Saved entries
-- ==== Sys2Proof/Machine/GateDrive.lean ====
section
/-! DEFINITION. Gate drive and power-stage protection (R126 to R153): trips, bootstrap and VGD supervision, retries,
over-voltage, the brake chopper, and the dies' temperatures. -/

namespace Sys2Proof.Machine

/-! ### Trips and retries (R144, R147 to R149) -/

/-- The frame at which a wait of `tens` of 10 ms ends that begins at the tick after the present frame (R147). -/
def State.waitEnd (s : State) (tens : Nat) : Long := s.frame64 + 1 + BitVec.ofNat 64 (200 * tens)

/-- SHORT_COMPARATOR_TRIP (R30, R128, R144, R147); `lowOn` marks the half-bridges whose low-side gate counted as on. -/
def execShortComparatorTrip (bay : Fin 16) (lowOn : BitVec 3) (s : State) : Host.Outcome State Fault Refusal :=
  .next (
    let t := (s.each (s.baysWith bay) (fun b t => t.latchBay true 1 b)).count 0x0411 bay.val
    let t := t.each (allFin 3) (fun x t => if lowOn.getLsb x then t.onHb (hbOf bay x) (fun h => { h with lowClean := false }) else t)
    let wait (r : Retry) : Option Long := if r.exhausted then none else some (s.waitEnd (s.parN 0x0408 bay.val))
    let t := t.onBay bay (fun y => { y with tripped := true, retry := { y.retry with waitEnd := wait y.retry } })
    let t := t.raise 0x0401 bay.val
    if (s.bay bay).calibrating then t.abandonEnable (s.axisOfBay bay) else t)

def State.onBoot (s : State) (h : Fin 48) (f : Retry → Retry) : State :=
  { s with pwm := { s.pwm with boot := upd s.pwm.boot h f } }

/-- BOOT_UV (R130, R131): it counts as a fault only after a high-side pulse since the half-bridge left the other modes. -/
def execBootUv (hb : Fin 48) (s : State) : Host.Outcome State Fault Refusal :=
  .next (
    let b := bayOfHb hb
    let t := s.onHb hb (fun h => { h with bootUv := true })
    if !(s.hb hb).highPulsed then t
    else
      let t := (t.latchHb true 2 hb).raiseForced 0x0402 hb.val
      let t := t.onBoot hb (fun r => { r with waitEnd := if r.exhausted then none else some (s.waitEnd (s.parN 0x040A b.val)) })
      if (s.bay b).calibrating then t.abandonEnable (s.axisOfBay b) else t)

/-- The tries of a retry that began in the last 200,000 frames. -/
def State.recentTries (s : State) (r : Retry) : List Long := r.tries.filter (fun f => (s.frame64 - f).toNat < 200000)

/-- A released bay restarts its axis through the enable sequence, from the tick at hand; the axis stays enabled (R148). While another
latch still forces a bay of the axis the restart waits for the try that releases it. -/
def State.restartAxis (s : State) (a : Fin 16) : State :=
  if (s.ax a).state = .coasting ∧ ¬(s.baysOfAxis a).any s.bayForced then
    (s.beginEnable a).onAx a (fun x => { x with enabling := x.enabling.map (fun e => { e with since := s.frame64 + 1 }) })
  else s

/-- A source's latch of a bay clears, and with it that of the other bay of a stepper pair, unless a fault of the same code
still holds that bay (R30, R120). -/
def State.releaseWith (s : State) (code src : Nat) (b : Fin 16) : State :=
  let t := s.clearFault code b.val
  let l := t.baysWith b
  if l.any (fun c => t.isActive code c.val) then t else t.each l (fun c t => t.releaseBay src c)

/-- The short latch of a bay clears (R120, R128). -/
def State.clearShort (s : State) (b : Fin 16) : State :=
  (s.releaseWith 0x0401 1 b).each (allFin 3) (fun x t => t.onHb (hbOf b x) (fun h => { h with lowClean := true }))

/-- The bootstrap latch of a half-bridge clears and its monitor shows released; it runs OFF until `wait` has come. -/
def State.clearBoot (s : State) (wait : Release) (h : Fin 48) : State :=
  ((s.releaseHbTo wait 2 h).onHb h (fun x => { x with bootUv := false })).clearFault 0x0402 h.val

/-- One try of a retry (R147, R149): what a try, a further wait and exhaustion do. The try at T(w) comes before step 6 of that
tick, so its command stands before that TICK (DEDUCED, notes/assumptions/93). -/
def State.retryOnce (s : State) (r : Retry) (most wait : Nat) (active : Bool) (bay : Fin 16)
    (put : Retry → State → State) (clear exhaust : State → State) : State :=
  match r.waitEnd with
  | none => s
  | some w =>
    if s.frame64 + 1 < w ∨ ¬(s.power.mode = .run ∨ s.power.mode = .limp) ∨ r.exhausted then s
    else
      let recent := s.recentTries r
      if recent.length < most then
        let r := { r with tries := (s.frame64 + 1) :: recent }
        if active then put { r with waitEnd := some (s.frame64 + 1 + BitVec.ofNat 64 (200 * wait)) } s
        else clear (put { r with waitEnd := none } s)
      else exhaust ((put { r with waitEnd := none, exhausted := true } s).raise 0x0403 bay.val)

/-- AUTO_RETRY_TRY (R147 to R149); `sourceActive` is what the live source shows. -/
def execAutoRetryTry (which : RetryRef) (sourceActive : Bool) (s : State) : Host.Outcome State Fault Refusal :=
  .next (match which with
    | .short b =>
      s.retryOnce (s.bay b).retry (s.parN 0x0409 b.val) (s.parN 0x0408 b.val) sourceActive b
        (fun r t => t.onBay b (fun y => { y with retry := r }))
        (fun t => (t.clearShort b).restartAxis (s.axisOfBay b)) id
    | .boot h =>
      let b := bayOfHb h
      s.retryOnce s.pwm.boot[h] (s.parN 0x040B b.val) (s.parN 0x040A b.val) sourceActive b
        (fun r t => t.onBoot h (fun _ => r))
        (fun t => (t.clearBoot .untilStart h).restartAxis (t.axisOfBay b))
        (fun t => (t.each (t.baysWith b) (fun c t => t.latchBay false 8 c)).reactAxis 5 (s.axisOfBay b)))

/-! ### VGD (R133) -/

/-- VGD_LOCKOUT: the class is LOG when the channel commands STO or runs a switch test. -/
def execVgdLockout (die : Fin 2) (s : State) : Host.Outcome State Fault Refusal :=
  .next (
    let t := s.onDie die (fun d => { d with vgdLocked := true })
    let t := t.each (baysOfDie die) (fun b t => t.latchBay true 3 b)
    t.raise 0x0405 (dieInst die))

/-- GD_VGD_HIGH (R133). -/
def execGdVgdHigh (die : Fin 2) (s : State) : Host.Outcome State Fault Refusal := .next (s.raise 0x0406 (dieInst die))

/-- A declared failure of a brake chopper (R134, R138). -/
def State.brakeFault (s : State) (die : Fin 2) (code : Nat) : State :=
  (s.raise code (dieInst die)).onDie die (fun d => { d with brakeFailed := true })

/-- VGD_BRK_LOW (R134). -/
def execVgdBrkLow (die : Fin 2) (s : State) : Host.Outcome State Fault Refusal := .next (s.brakeFault die 0x0409)

/-! ### Over-voltage and the brake chopper (R135 to R143) -/

/-- OV1_ASSERT (R137). -/
def execOv1Assert (die : Fin 2) (s : State) : Host.Outcome State Fault Refusal :=
  .next ((s.onDie die (fun d => { d with ov1 := true, brakeOn := true, brakeSeen := true })).raise 0x0407 (dieInst die))

/-- BRAKE_OFF (R137): VBUS has fallen below GD.OV1 − GD.BRK_HYST. The frame is none that BRK_d stayed on through (R138). The
comparator of OV1 shows released here and not before: its own release level is not given (DESIGN CHOICE, notes/assumptions/145). -/
def execBrakeOff (die : Fin 2) (s : State) : Host.Outcome State Fault Refusal :=
  .next (s.onDie die (fun d => { d with ov1 := false, brakeOn := false, brakeBroken := true, brakeRun := 0, idleRun := 0 }))

/-- A half-bridge that an asynchronous source shorts: its low-side gate is on a dead time after the instant of the source, which is a
free count of the period in progress (R111, R118). -/
def State.shortsNow (s : State) (h : Fin 48) : State :=
  if !((s.hb h).short = []) then s
  else
    let y := s.bay (bayOfHb h)
    let (v, t) := s.draw
    t.onHb h (fun x => { x with lowFrom := y.startedAt + v.toNat % (y.period + 1) + (s.dead (bayOfHb h)).toNat })

/-- OV2_ASSERT (R140): winding short at once on every bay, and the reaction of GD_VBUS_OV2 with it (R12): its SHORT latch is
that of source 0x04 (Table 5.6). -/
def execOv2Assert (die : Fin 2) (s : State) : Host.Outcome State Fault Refusal :=
  .next (
    let t := (s.onDie die (fun d => { d with ov2 := true })).stick 0x0413 255 5
    let t := if s.pwm.overVoltage then t else t.each (allFin 48) (fun h t => t.shortsNow h)
    let t := { t with pwm := { t.pwm with overVoltage := true } }
    let t := t.raise 0x0408 255
    match t.faults.find? (fun f => f.code = 0x0408) with
    | some f => t.beginReaction f
    | none => t)

/-- OV2_RELEASE (R140): VBUS is below GD.OV1 − GD.BRK_HYST on both dies. -/
def execOv2Release (s : State) : Host.Outcome State Fault Refusal :=
  .next (
    let t := s.each (allFin 2) (fun d t => t.onDie d (fun x => { x with ov2 := false }))
    { t with pwm := { t.pwm with overVoltage := false } })

/-- Whether an enabled axis uses a bay of the die. -/
def State.dieUsed (s : State) (die : Fin 2) : Bool :=
  s.presentAxes.any (fun a => (s.ax a).state.enabled && decide (dieOf a = die))

/-- What the frame that ends showed of a die: the runs of R138, R142 and R143. -/
def State.dieFrame (s : State) (die : Fin 2) : State :=
  let used := s.dieUsed die
  let low := s.dev 0x0405
  let least := s.devN 0x0403
  let run (b : Bool) (n : Nat) : Nat := if b then n + 1 else 0
  s.onDie die (fun d =>
    let current := decide (least < d.brakeSense)
    { d with
      brakeRun := run (d.brakeOn && !d.brakeBroken) d.brakeRun
      idleRun := run (d.ov1 && d.brakeOn && !d.brakeBroken && !current) d.idleRun
      shortRun := run (current && !d.brakeSeen) d.shortRun
      uvRun := run (used && decide ((d.vbus : Int) < low)) d.uvRun
      brakeSense := 0, brakeSeen := d.brakeOn, brakeBroken := false })

/-- What the frame that ends showed of both dies; the two means of VBUS are compared on a shared bus alone (R135). -/
def State.diesFrame (s : State) : State :=
  let t := s.each (allFin 2) (fun d t => t.dieFrame d)
  let v0 := (s.die 0).vbus
  let v1 := (s.die 1).vbus
  let apart := decide (s.dev 0x0406 = 1) && decide (5 * max v0 v1 < 100 * (max v0 v1 - min v0 v1))
  { t with pwm := { t.pwm with mismatchRun := if apart then t.pwm.mismatchRun + 1 else 0 } }

/-- GD_BRAKE_FAIL (R138): five frames with OV1 asserted and `BRK_d` on showed no current. -/
def execGdBrakeFail (die : Fin 2) (s : State) : Host.Outcome State Fault Refusal :=
  .next (if 5 ≤ (s.die die).idleRun then s.brakeFault die 0x0409 else s)

/-- GD_BRAKE_OVERLOAD (R138): `BRK_d` has been on for GD.BRK_ONMAX frames. -/
def execGdBrakeOverload (die : Fin 2) (s : State) : Host.Outcome State Fault Refusal :=
  .next (if s.devN 0x0404 ≤ (s.die die).brakeRun then s.brakeFault die 0x040A else s)

/-- GD_BRAKE_SHORTED (R142), a fault of the device: five frames showed current with `BRK_d` off. -/
def execGdBrakeShorted (die : Fin 2) (s : State) : Host.Outcome State Fault Refusal :=
  .next (if 5 ≤ (s.die die).shortRun then s.raise 0x040B 255 else s)

/-- REGEN_SHORT (R138, R139): at the tick, an axis that regenerated changes to winding short with its demand held; the
firmware source latches SHORT on its bay. -/
def State.regenShort (s : State) (a : Fin 16) : State :=
  if (s.ax a).com.regenerates ∧ (s.die (dieOf a)).brakeFailed then
    (s.each (s.baysOfAxis a) (fun b t => t.latchBay false 8 b)).onAx a (fun x => { x.loopsOff with
      state := .shorted, since := s.frame64, held := true, stop := none, enabling := none, regenShort := true
      com := { x.com with regenerates := false } })
  else s

/-- GD_VBUS_UV (R143): the die's mean was low in four frames with an axis enabled. -/
def execGdVbusUv (die : Fin 2) (s : State) : Host.Outcome State Fault Refusal :=
  .next (if 4 ≤ (s.die die).uvRun then s.raise 0x040C (dieInst die) else s)

/-- GD_VBUS_MISMATCH (R135): the means of a shared bus were apart in four frames. -/
def execGdVbusMismatch (s : State) : Host.Outcome State Fault Refusal :=
  .next (if 4 ≤ s.pwm.mismatchRun then (s.raise 0x040D 255).stick 0x0413 255 6 else s)

/-- GD_DIE_HOT (R152): 130 °C reached. -/
def execGdDieHot (die : Fin 2) (temp : Int) (s : State) : Host.Outcome State Fault Refusal :=
  .next (
    let t := s.onDie die (fun d => { d with temp := temp })
    if 1300 ≤ temp then t.raise 0x040F (dieInst die) else t)

/-- GD_DIE_OVERTEMP (R152): 150 °C reached. -/
def execGdDieOvertemp (die : Fin 2) (temp : Int) (s : State) : Host.Outcome State Fault Refusal :=
  .next (
    let t := s.onDie die (fun d => { d with temp := temp })
    if 1500 ≤ temp then t.raise 0x0410 (dieInst die) else t)

end Sys2Proof.Machine
end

REQUIRED WORK
Retype exactly the lines from the first line of the records above through the line containing "let t := t.raise 0x0401 bay.val", both included, and nothing else.

RESULT OF THIS EXERCISE
-- ==== Sys2Proof/Machine/GateDrive.lean ====
section
/-! DEFINITION. Gate drive and power-stage protection (R126 to R153): trips, bootstrap and VGD supervision, retries,
over-voltage, the brake chopper, and the dies' temperatures. -/

namespace Sys2Proof.Machine

/-! ### Trips and retries (R144, R147 to R149) -/

/-- The frame at which a wait of `tens` of 10 ms ends that begins at the tick after the present frame (R147). -/
def State.waitEnd (s : State) (tens : Nat) : Long := s.frame64 + 1 + BitVec.ofNat 64 (200 * tens)

/-- SHORT_COMPARATOR_TRIP (R30, R128, R144, R147); `lowOn` marks the half-bridges whose low-side gate counted as on. -/
def execShortComparatorTrip (bay : Fin 16) (lowOn : BitVec 3) (s : State) : Host.Outcome State Fault Refusal :=
  .next (
    let t := (s.each (s.baysWith bay) (fun b t => t.latchBay true 1 b)).count 0x0411 bay.val
    let t := t.each (allFin 3) (fun x t => if lowOn.getLsb x then t.onHb (hbOf bay x) (fun h => { h with lowClean := false }) else t)
    let wait (r : Retry) : Option Long := if r.exhausted then none else some (s.waitEnd (s.parN 0x0408 bay.val))
    let t := t.onBay bay (fun y => { y with tripped := true, retry := { y.retry with waitEnd := wait y.retry } })
    let t := t.raise 0x0401 bay.val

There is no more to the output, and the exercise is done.